WORK TO BE COMPLETED — Among the lines below, a stretch begins at the one with "match (s.porter r.pd).run with" and ends at the one with "ends well. -/". Repeat that stretch exactly, ends included.

Collected data entries —
────────────────────────────────────────

-- ==== Sys2Proof/Machine/Held.lean ====
section
/-!
DEFINITION. Packets of this module, the faults of its remote requests, proxy accesses in flight, and a port that leaves UP
(R171, R173, R186, R188, R199, R200, R205).
-/
namespace Sys2Proof.Machine

/-- Hold a packet of this module for sending (R173, R186): channel 0 for requests, 1 for responses. A packet of a tenant
counts as link bytes (R250). -/
def State.sendPacket (s : State) (k : Packet) : State :=
  let vc := if isRequest k.op then 0 else 1
  let p := if isProxyOp k.op then (match s.firstPort k.dest with | some p => some p | none => s.holdPort k.dest vc) else s.holdPort k.dest vc
  match p with
  | none => s
  | some p =>
    let s := if isProxyOp k.op then s else s.chargeLink k.tenant k.data.length
    s.enqueue p vc k

/-- The answer to a request (R174): its tag and tenant go back, under this module's epoch of the tenant. -/
def State.answer (s : State) (k : Packet) (op : PktOp) (addr : Nat) (data : List Byte) : State :=
  s.sendPacket { dest := k.src, src := s.me, tenant := k.tenant, vc := 1, epoch := if isProxyOp k.op then 0 else s.epoch k.tenant,
                 hops := 63, op := op, space := k.space, tag := k.tag, addr := addr, data := data }

/-! ### Faults of remote requests -/

/-- FAULT_INFO of a Porter fault (R106). -/
def porInfo (desc : Nat) (seq : Word) : Nat := desc % 65536 * 65536 + seq.toNat % 65536

/-- A Porter fault (R106, R112): the address in PD_ERR, the record of the COPY, the fault of its job. -/
def State.porterFault (s : State) (p code info addr : Nat) (c : Cmd) : State :=
  (s.wr64 (rga (porPage p) 0x50) addr).failCmd (porPage p) code info c 7 0

/-- A remote write ends with a fault (R171, R186, R188): PORTER_BOUNDS with the remote address, or the code of a link fault. -/
def State.failReq (s : State) (r : Req) (code info : Nat) : State :=
  let s := { s with field := { s.field with reqs := s.field.reqs.filter (fun x => x.tag != r.tag) } }
  match (s.porter r.pd).run with
  | some run =>
    if run.cmd.q = r.q ∧ run.cmd.seq = r.seq then
      (if code = 0x0303 then s.porterFault r.pd code (porInfo r.desc r.seq) r.addr run.cmd
       else s.failCmd (porPage r.pd) code info run.cmd 7 0)
    else s
  | none => s

/-- PX_ERR of a failed proxy access (R200, R207): cause 1 timeout, 2 unreachable, 3 refused, 4 port down. -/
def State.pxErr (s : State) (cause : Nat) (dest window : Nat) : State :=
  (s.wr (fdReg 0x444) (w32 (2 ^ 31 + cause * 2 ^ 28 + dest * 2 ^ 22 + window % 65536))).raise 0x300 2

/-- The packet of a proxy access (R174, R199). -/
def proxyPacket (me : Nat) (x : Proxy) : Packet :=
  { dest := x.dest, src := me, tenant := 0, vc := 0, epoch := 0, hops := 63, op := if x.value.isSome then .proxyWrite else .proxyRead,
    space := 7, tag := x.tag, addr := x.addr, data := match x.value with | some v => natLe 4 v.toNat | none => [] }

/-- Send one waiting proxy access, if its module serves none and fewer than 16 modules are served (R199). -/
def State.sendProxy (s : State) (x : Proxy) : State :=
  let busy := s.field.proxies.any (fun y => y.dest == x.dest && y.sent)
  let count := ((s.field.proxies.filter (·.sent)).map (·.dest)).eraseDups.length
  if x.sent ∨ busy ∨ 16 ≤ count then s else
  match s.firstPort x.dest with
  | none => s
  | some p =>
    let l := s.field.proxies.map (fun (y : Proxy) => if y.tag = x.tag then { y with sent := true, port := p } else y)
    ({ s with field := { s.field with proxies := l } } : State).sendPacket (proxyPacket s.me x)

/-- Send the waiting proxy accesses, the oldest of each remote module first (R199). -/
def State.sendProxies (s : State) : State := s.field.proxies.foldl (fun s x => s.sendProxy x) s

/-- A proxy access fails (R200): its cause is recorded, a read returns all ones. -/
def State.failProxy (s : State) (x : Proxy) (cause : Nat) : State :=
  let s := { s with field := { s.field with proxies := s.field.proxies.filter (fun y => y.tag != x.tag) } }
  let s := s.pxErr cause x.dest x.window
  let s := if x.value.isNone then { s with rdata := 0xFFFFFFFF } else s
  s.sendProxies

/-- A proxy access ends well. -/
def State.endProxy (s : State) (x : Proxy) : State :=
  ({ s with field := { s.field with proxies := s.field.proxies.filter (fun y => y.tag != x.tag) } } : State).sendProxies

/-! ### Port states (R170, R171) -/

def State.logPort (s : State) (ev p : Nat) : State := s.logNamed (falPage p) ev 2 p 255

/-- Every change of LSTATE raises PORT_STATE (R205). -/
def State.toState (s : State) (p v : Nat) : State :=
  if s.lstate p = v then s else (s.setLstate p v).raise 0x300 4

/-- FAULT_INFO of FL_LINK_DOWN (R205). -/
def downInfo (m p seq : Nat) : Nat := m * 2 ^ 26 + p * 2 ^ 16 + seq % 65536

/-- An arrival sent to another module did not get there (R171, R186): its job takes the fault at the Porter page. -/
def State.failArrival (s : State) (r : Req) (code info : Nat) : State :=
  ({ s with field := { s.field with arrs := s.field.arrs.filter (fun x => x.tag != r.tag) } } : State).jobFault (porPage r.pd) code info r.tenant

/-- A packet that port p held when it left UP is lost (R171, R205): a request of another module is answered with an error, the job of
an own one takes FL_LINK_DOWN where it was issued, a proxy access fails; a lost response is a fault of its tenant's job here. -/
def State.loseTx (p : Nat) (s : State) (t : TxPkt) : State :=
  let k := t.pkt
  let s := s.cutSource t
  if !isRequest k.op then
    (if !isProxyOp k.op ∧ k.tenant < 8 ∧ s.tnState k.tenant = 1 then s.jobFault 0x300 0x0601 (downInfo s.me p 0) k.tenant else s)
  else if k.src ≠ s.me then s.answer k .error (0x0601 + p * 65536) []
  else if isProxyOp k.op then
    (match s.field.proxies.find? (fun y => y.tag == k.tag && y.sent) with | some y => s.failProxy y 4 | none => s)
  else match s.field.reqs.find? (fun r => r.tag == k.tag), s.field.arrs.find? (fun r => r.tag == k.tag) with
    | some r, _ => s.failReq r 0x0601 (downInfo s.me p r.seq.toNat)
    | none, some r => s.failArrival r 0x0601 (downInfo s.me p r.seq.toNat)
    | none, none => s

/-- What a port keeps when it leaves UP: packets received whole, which hold no credit of the next session, and sideband words. -/
def Port.down (x : Port) : Port :=
  { rx := (x.rx.map (fun (v : Nat × List RxPkt) => (v.1, (v.2.filter (·.whole)).map (fun r => { r with counted := false })))).filter (fun (v : Nat × List RxPkt) => !v.2.isEmpty)
    sbOut := x.sbOut, sbNext := x.sbNext, sbSeen := x.sbSeen, sbIn := x.sbIn }

/-- Packets that came in by port p and go out by others: those not received whole are given up, the others owe p no credit. -/
def State.cutThrough (s : State) (p : Nat) : State :=
  let from_ (t : TxPkt) : Bool := match t.src with | some x => x.1 == p | none => false
  (List.range 8).foldl (fun s q =>
    let x := s.port q
    s.setPort q { x with tx := (x.tx.filter (fun t => !(from_ t && !t.whole))).map (fun t => if from_ t then { t with src := none } else t) }) s

/-- A port leaves UP (R171): everything it holds for sending is lost; its channels, replay buffer and seals start anew. -/
def State.leaveUp (s : State) (p : Nat) : State :=
  if !s.portUp p then s else
  let x := s.port p
  (x.tx.foldl (State.loseTx p) (((s.setPort p x.down).cutThrough p).toState p 0))

/-- A port that its DIR keeps DOWN: UP or training ends, its lanes are powered off (R169, R206). -/
def State.powerOff (s : State) (p : Nat) : State := ((s.leaveUp p).toState p 0).pf (flReg p 0x44) 19 16 0

end Sys2Proof.Machine
end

────────────────────────────────────────

RESULT FOR THIS EXERCISE —
  match (s.porter r.pd).run with
  | some run =>
    if run.cmd.q = r.q ∧ run.cmd.seq = r.seq then
      (if code = 0x0303 then s.porterFault r.pd code (porInfo r.desc r.seq) r.addr run.cmd
       else s.failCmd (porPage r.pd) code info run.cmd 7 0)
    else s
  | none => s

/-- PX_ERR of a failed proxy access (R200, R207): cause 1 timeout, 2 unreachable, 3 refused, 4 port down. -/
def State.pxErr (s : State) (cause : Nat) (dest window : Nat) : State :=
  (s.wr (fdReg 0x444) (w32 (2 ^ 31 + cause * 2 ^ 28 + dest * 2 ^ 22 + window % 65536))).raise 0x300 2

/-- The packet of a proxy access (R174, R199). -/
def proxyPacket (me : Nat) (x : Proxy) : Packet :=
  { dest := x.dest, src := me, tenant := 0, vc := 0, epoch := 0, hops := 63, op := if x.value.isSome then .proxyWrite else .proxyRead,
    space := 7, tag := x.tag, addr := x.addr, data := match x.value with | some v => natLe 4 v.toNat | none => [] }

/-- Send one waiting proxy access, if its module serves none and fewer than 16 modules are served (R199). -/
def State.sendProxy (s : State) (x : Proxy) : State :=
  let busy := s.field.proxies.any (fun y => y.dest == x.dest && y.sent)
  let count := ((s.field.proxies.filter (·.sent)).map (·.dest)).eraseDups.length
  if x.sent ∨ busy ∨ 16 ≤ count then s else
  match s.firstPort x.dest with
  | none => s
  | some p =>
    let l := s.field.proxies.map (fun (y : Proxy) => if y.tag = x.tag then { y with sent := true, port := p } else y)
    ({ s with field := { s.field with proxies := l } } : State).sendPacket (proxyPacket s.me x)

/-- Send the waiting proxy accesses, the oldest of each remote module first (R199). -/
def State.sendProxies (s : State) : State := s.field.proxies.foldl (fun s x => s.sendProxy x) s

/-- A proxy access fails (R200): its cause is recorded, a read returns all ones. -/
def State.failProxy (s : State) (x : Proxy) (cause : Nat) : State :=
  let s := { s with field := { s.field with proxies := s.field.proxies.filter (fun y => y.tag != x.tag) } }
  let s := s.pxErr cause x.dest x.window
  let s := if x.value.isNone then { s with rdata := 0xFFFFFFFF } else s
  s.sendProxies

/-- A proxy access ends well. -/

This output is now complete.